Таким образом, идеи интрапсихической диссоциации (функционального «отщепления») и независимости активного состояния корковых нейронов от уровня бодрствования в какой-то степени способствовали выявлению мозговой основы неосознаваемых форм психики. Не менее значительную роль сыграла в этом плане и третья идея — зависимости динамики нервных возбуждений от конкретных особенностей организации соответствующих нейронных систем. Особое значение, которое эта идея имеет для теории неосознаваемых форм психики, понять легко: выключение регулирующих влияний сознания неизбежно ставит вопрос о других факторах, которые могут определять динамику функций. И естественно, что в подобных условиях внимание привлекает в первую очередь детерминирующая роль особенностей структурной организации соответствующих нейронных систем.
Идея зависимости нервной функции от тонких деталей строения нервных сетей во многом сблизила за последнее десятилетие и позволила взаимно обогатить нейрофизиологические и нейрокибернетические искания. Только благодаря ей мы оказались в состоянии сделать шаг вперед в понимании того, какой может быть структурная основа процессов неосознаваемой переработки информации, происходящих в мозговом субстрате. Мы уделили внимание этой идее и попытались показать своеобразные и одновременно во многом сходные формы, под которыми она выступила в нейрокибернетике и нейрофизиологии.
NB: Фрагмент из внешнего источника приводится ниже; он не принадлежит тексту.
/-- LIF_RX_FCS_LATE, R425 (14_line_interface.md). -/
def R.LIF_RX_FCS_LATE (p : Nat) : Nat := 0x400108 + 0x2000 * p
def R.LIF_RX_FCS_LATE_count (p : Nat) : Fld := ⟨R.LIF_RX_FCS_LATE p, 0, 32⟩

/-- LIF_RX_OVERSIZE, R425 (14_line_interface.md). -/
def R.LIF_RX_OVERSIZE (p : Nat) : Nat := 0x40010c + 0x2000 * p
def R.LIF_RX_OVERSIZE_count (p : Nat) : Fld := ⟨R.LIF_RX_OVERSIZE p, 0, 32⟩

/-- LIF_RX_FIFO_OVF, R425 (14_line_interface.md). -/
def R.LIF_RX_FIFO_OVF (p : Nat) : Nat := 0x400110 + 0x2000 * p
def R.LIF_RX_FIFO_OVF_count (p : Nat) : Fld := ⟨R.LIF_RX_FIFO_OVF p, 0, 32⟩

/-- LIF_RX_DRAINING, R425 (14_line_interface.md). -/
def R.LIF_RX_DRAINING (p : Nat) : Nat := 0x400114 + 0x2000 * p
def R.LIF_RX_DRAINING_count (p : Nat) : Fld := ⟨R.LIF_RX_DRAINING p, 0, 32⟩

/-- LIF_TX_UNDERRUN, R425 (14_line_interface.md). -/
def R.LIF_TX_UNDERRUN (p : Nat) : Nat := 0x400118 + 0x2000 * p
def R.LIF_TX_UNDERRUN_count (p : Nat) : Fld := ⟨R.LIF_TX_UNDERRUN p, 0, 32⟩

/-- LIF_TX_LINK_DOWN, R425 (14_line_interface.md). -/
def R.LIF_TX_LINK_DOWN (p : Nat) : Nat := 0x40011c + 0x2000 * p
def R.LIF_TX_LINK_DOWN_count (p : Nat) : Fld := ⟨R.LIF_TX_LINK_DOWN p, 0, 32⟩

/-- LIF_FEC_CORR, R425 (14_line_interface.md). -/
def R.LIF_FEC_CORR (p : Nat) : Nat := 0x400120 + 0x2000 * p
def R.LIF_FEC_CORR_count (p : Nat) : Fld := ⟨R.LIF_FEC_CORR p, 0, 32⟩

/-- LIF_FEC_UNCORR, R425 (14_line_interface.md). -/
def R.LIF_FEC_UNCORR (p : Nat) : Nat := 0x400124 + 0x2000 * p
def R.LIF_FEC_UNCORR_count (p : Nat) : Fld := ⟨R.LIF_FEC_UNCORR p, 0, 32⟩

/-- LIF_PFC_RX, R425 (14_line_interface.md). -/
def R.LIF_PFC_RX (p : Nat) : Nat := 0x400128 + 0x2000 * p
def R.LIF_PFC_RX_count (p : Nat) : Fld := ⟨R.LIF_PFC_RX p, 0, 32⟩

/-- LIF_PFC_TX, R425 (14_line_interface.md). -/
def R.LIF_PFC_TX (p : Nat) : Nat := 0x40012c + 0x2000 * p
def R.LIF_PFC_TX_count (p : Nat) : Fld := ⟨R.LIF_PFC_TX p, 0, 32⟩

/-- LIF_TS_BAD, R425 (14_line_interface.md). -/
def R.LIF_TS_BAD (p : Nat) : Nat := 0x400130 + 0x2000 * p
def R.LIF_TS_BAD_count (p : Nat) : Fld := ⟨R.LIF_TS_BAD p, 0, 32⟩

/-- OTN_PORT_CFG, R426 (14_line_interface.md). -/
def R.OTN_PORT_CFG (p : Nat) : Nat := 0x800000 + 0x40 * p
def R.OTN_PORT_CFG_n (p : Nat) : Fld := ⟨R.OTN_PORT_CFG p, 0, 5⟩
def R.OTN_PORT_CFG_exp_pt (p : Nat) : Fld := ⟨R.OTN_PORT_CFG p, 5, 8⟩

/-- OTN_SLICE_STATUS, R426 (14_line_interface.md). -/
def R.OTN_SLICE_STATUS (s : Nat) : Nat := 0x810000 + 0x40 * s
def R.OTN_SLICE_STATUS_flexo_lost (s : Nat) : Fld := ⟨R.OTN_SLICE_STATUS s, 0, 1⟩
def R.OTN_SLICE_STATUS_lol (s : Nat) : Fld := ⟨R.OTN_SLICE_STATUS s, 1, 1⟩
def R.OTN_SLICE_STATUS_oof (s : Nat) : Fld := ⟨R.OTN_SLICE_STATUS s, 2, 1⟩
def R.OTN_SLICE_STATUS_lof (s : Nat) : Fld := ⟨R.OTN_SLICE_STATUS s, 3, 1⟩
def R.OTN_SLICE_STATUS_oom (s : Nat) : Fld := ⟨R.OTN_SLICE_STATUS s, 4, 1⟩
def R.OTN_SLICE_STATUS_lom (s : Nat) : Fld := ⟨R.OTN_SLICE_STATUS s, 5, 1⟩
def R.OTN_SLICE_STATUS_tim (s : Nat) : Fld := ⟨R.OTN_SLICE_STATUS s, 6, 1⟩
def R.OTN_SLICE_STATUS_bdi_rx (s : Nat) : Fld := ⟨R.OTN_SLICE_STATUS s, 7, 1⟩
def R.OTN_SLICE_STATUS_plm (s : Nat) : Fld := ⟨R.OTN_SLICE_STATUS s, 8, 1⟩
def R.OTN_SLICE_STATUS_acc_pt (s : Nat) : Fld := ⟨R.OTN_SLICE_STATUS s, 16, 8⟩

/-- OTN_SLICE_CFG, R426 (14_line_interface.md). -/
def R.OTN_SLICE_CFG (s : Nat) : Nat := 0x810004 + 0x40 * s
def R.OTN_SLICE_CFG_tim_mode (s : Nat) : Fld := ⟨R.OTN_SLICE_CFG s, 0, 2⟩
def R.OTN_SLICE_CFG_tim_act (s : Nat) : Fld := ⟨R.OTN_SLICE_CFG s, 2, 1⟩

/-- OTN_SM_BIP, R426 (14_line_interface.md). -/
def R.OTN_SM_BIP (s : Nat) : Nat := 0x810008 + 0x40 * s
def R.OTN_SM_BIP_count (s : Nat) : Fld := ⟨R.OTN_SM_BIP s, 0, 32⟩

/-- OTN_SM_BEI, R426 (14_line_interface.md). -/
def R.OTN_SM_BEI (s : Nat) : Nat := 0x81000c + 0x40 * s
def R.OTN_SM_BEI_count (s : Nat) : Fld := ⟨R.OTN_SM_BEI s, 0, 32⟩

/-- OTN_PM_BIP, R426 (14_line_interface.md). -/
def R.OTN_PM_BIP (s : Nat) : Nat := 0x810010 + 0x40 * s
def R.OTN_PM_BIP_count (s : Nat) : Fld := ⟨R.OTN_PM_BIP s, 0, 32⟩

/-- OTN_PM_BEI, R426 (14_line_interface.md). -/
def R.OTN_PM_BEI (s : Nat) : Nat := 0x810014 + 0x40 * s
def R.OTN_PM_BEI_count (s : Nat) : Fld := ⟨R.OTN_PM_BEI s, 0, 32⟩

/-- OTN_RX_SLOT, R426 (14_line_interface.md). -/
def R.OTN_RX_SLOT (g : Nat) : Nat := 0x820000 + 0x4 * g
def R.OTN_RX_SLOT_valid (g : Nat) : Fld := ⟨R.OTN_RX_SLOT g, 0, 1⟩
def R.OTN_RX_SLOT_type (g : Nat) : Fld := ⟨R.OTN_RX_SLOT g, 1, 4⟩
def R.OTN_RX_SLOT_tpn (g : Nat) : Fld := ⟨R.OTN_RX_SLOT g, 5, 11⟩
def R.OTN_RX_SLOT_msim (g : Nat) : Fld := ⟨R.OTN_RX_SLOT g, 16, 1⟩

/-- OTN_CM_A, R426 (14_line_interface.md). -/
def R.OTN_CM_A (g : Nat) : Nat := 0x840000 + 0x4 * g
def R.OTN_CM_A_src (g : Nat) : Fld := ⟨R.OTN_CM_A g, 0, 13⟩
def R.OTN_CM_A_valid (g : Nat) : Fld := ⟨R.OTN_CM_A g, 13, 1⟩
def R.OTN_CM_A_type (g : Nat) : Fld := ⟨R.OTN_CM_A g, 14, 4⟩
def R.OTN_CM_A_tpn (g : Nat) : Fld := ⟨R.OTN_CM_A g, 18, 11⟩

/-- OTN_CM_B, R426 (14_line_interface.md). -/
def R.OTN_CM_B (g : Nat) : Nat := 0x860000 + 0x4 * g
def R.OTN_CM_B_src (g : Nat) : Fld := ⟨R.OTN_CM_B g, 0, 13⟩
def R.OTN_CM_B_valid (g : Nat) : Fld := ⟨R.OTN_CM_B g, 13, 1⟩
def R.OTN_CM_B_type (g : Nat) : Fld := ⟨R.OTN_CM_B g, 14, 4⟩
def R.OTN_CM_B_tpn (g : Nat) : Fld := ⟨R.OTN_CM_B g, 18, 11⟩

/-- OTN_TSI_CTRL, R426 (14_line_interface.md). -/
def R.OTN_TSI_CTRL : Nat := 0x880000
def R.OTN_TSI_CTRL_arm : Fld := ⟨R.OTN_TSI_CTRL, 0, 1⟩
def R.OTN_TSI_CTRL_cancel : Fld := ⟨R.OTN_TSI_CTRL, 1, 1⟩
def R.OTN_TSI_CTRL_scope : Fld := ⟨R.OTN_TSI_CTRL, 2, 1⟩

/-- OTN_TSI_TURN_LO, R426 (14_line_interface.md). -/
def R.OTN_TSI_TURN_LO : Nat := 0x880004
def R.OTN_TSI_TURN_LO_turn_lo : Fld := ⟨R.OTN_TSI_TURN_LO, 0, 32⟩

/-- OTN_TSI_TURN_HI, R426 (14_line_interface.md). -/
def R.OTN_TSI_TURN_HI : Nat := 0x880008
def R.OTN_TSI_TURN_HI_turn_hi : Fld := ⟨R.OTN_TSI_TURN_HI, 0, 32⟩

/-- OTN_TSI_STATUS, R426 (14_line_interface.md). -/
def R.OTN_TSI_STATUS : Nat := 0x88000c
def R.OTN_TSI_STATUS_active : Fld := ⟨R.OTN_TSI_STATUS, 0, 1⟩
def R.OTN_TSI_STATUS_state : Fld := ⟨R.OTN_TSI_STATUS, 1, 2⟩
def R.OTN_TSI_STATUS_last_status : Fld := ⟨R.OTN_TSI_STATUS, 8, 8⟩
def R.OTN_TSI_STATUS_ports_pending : Fld := ⟨R.OTN_TSI_STATUS, 16, 8⟩

/-- OTN_GMP_JCERR, R426 (14_line_interface.md). -/
def R.OTN_GMP_JCERR : Nat := 0x880010
def R.OTN_GMP_JCERR_count : Fld := ⟨R.OTN_GMP_JCERR, 0, 32⟩

/-- OTN_GMP_AIS, R426 (14_line_interface.md). -/
def R.OTN_GMP_AIS : Nat := 0x880014
def R.OTN_GMP_AIS_count : Fld := ⟨R.OTN_GMP_AIS, 0, 32⟩

/-- OTN_CLIENT_w0, R426 (14_line_interface.md). -/
def R.OTN_CLIENT_w0 (c : Nat) : Nat := 0x890000 + 0x20 * c
def R.OTN_CLIENT_w0_en (c : Nat) : Fld := ⟨R.OTN_CLIENT_w0 c, 0, 1⟩
def R.OTN_CLIENT_w0_map (c : Nat) : Fld := ⟨R.OTN_CLIENT_w0 c, 1, 1⟩
def R.OTN_CLIENT_w0_tx_pfi (c : Nat) : Fld := ⟨R.OTN_CLIENT_w0 c, 2, 1⟩
def R.OTN_CLIENT_w0_otn_port (c : Nat) : Fld := ⟨R.OTN_CLIENT_w0 c, 4, 7⟩
def R.OTN_CLIENT_w0_tpn (c : Nat) : Fld := ⟨R.OTN_CLIENT_w0 c, 11, 11⟩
Мы привели также некоторые доказательства того, что все это оригинальное движение мысли отнюдь не носило характер только «экспорта» кибернетических построений в физиологию. Критика жесткой детерминации нейронных мозговых связей и доводы в пользу их стохастической природы прозвучали в нейрофизиологической литературе последних лет совершенно независимо от представлений, обязанных своим возникновением «генотипному» нейрокибернетическому моделированию.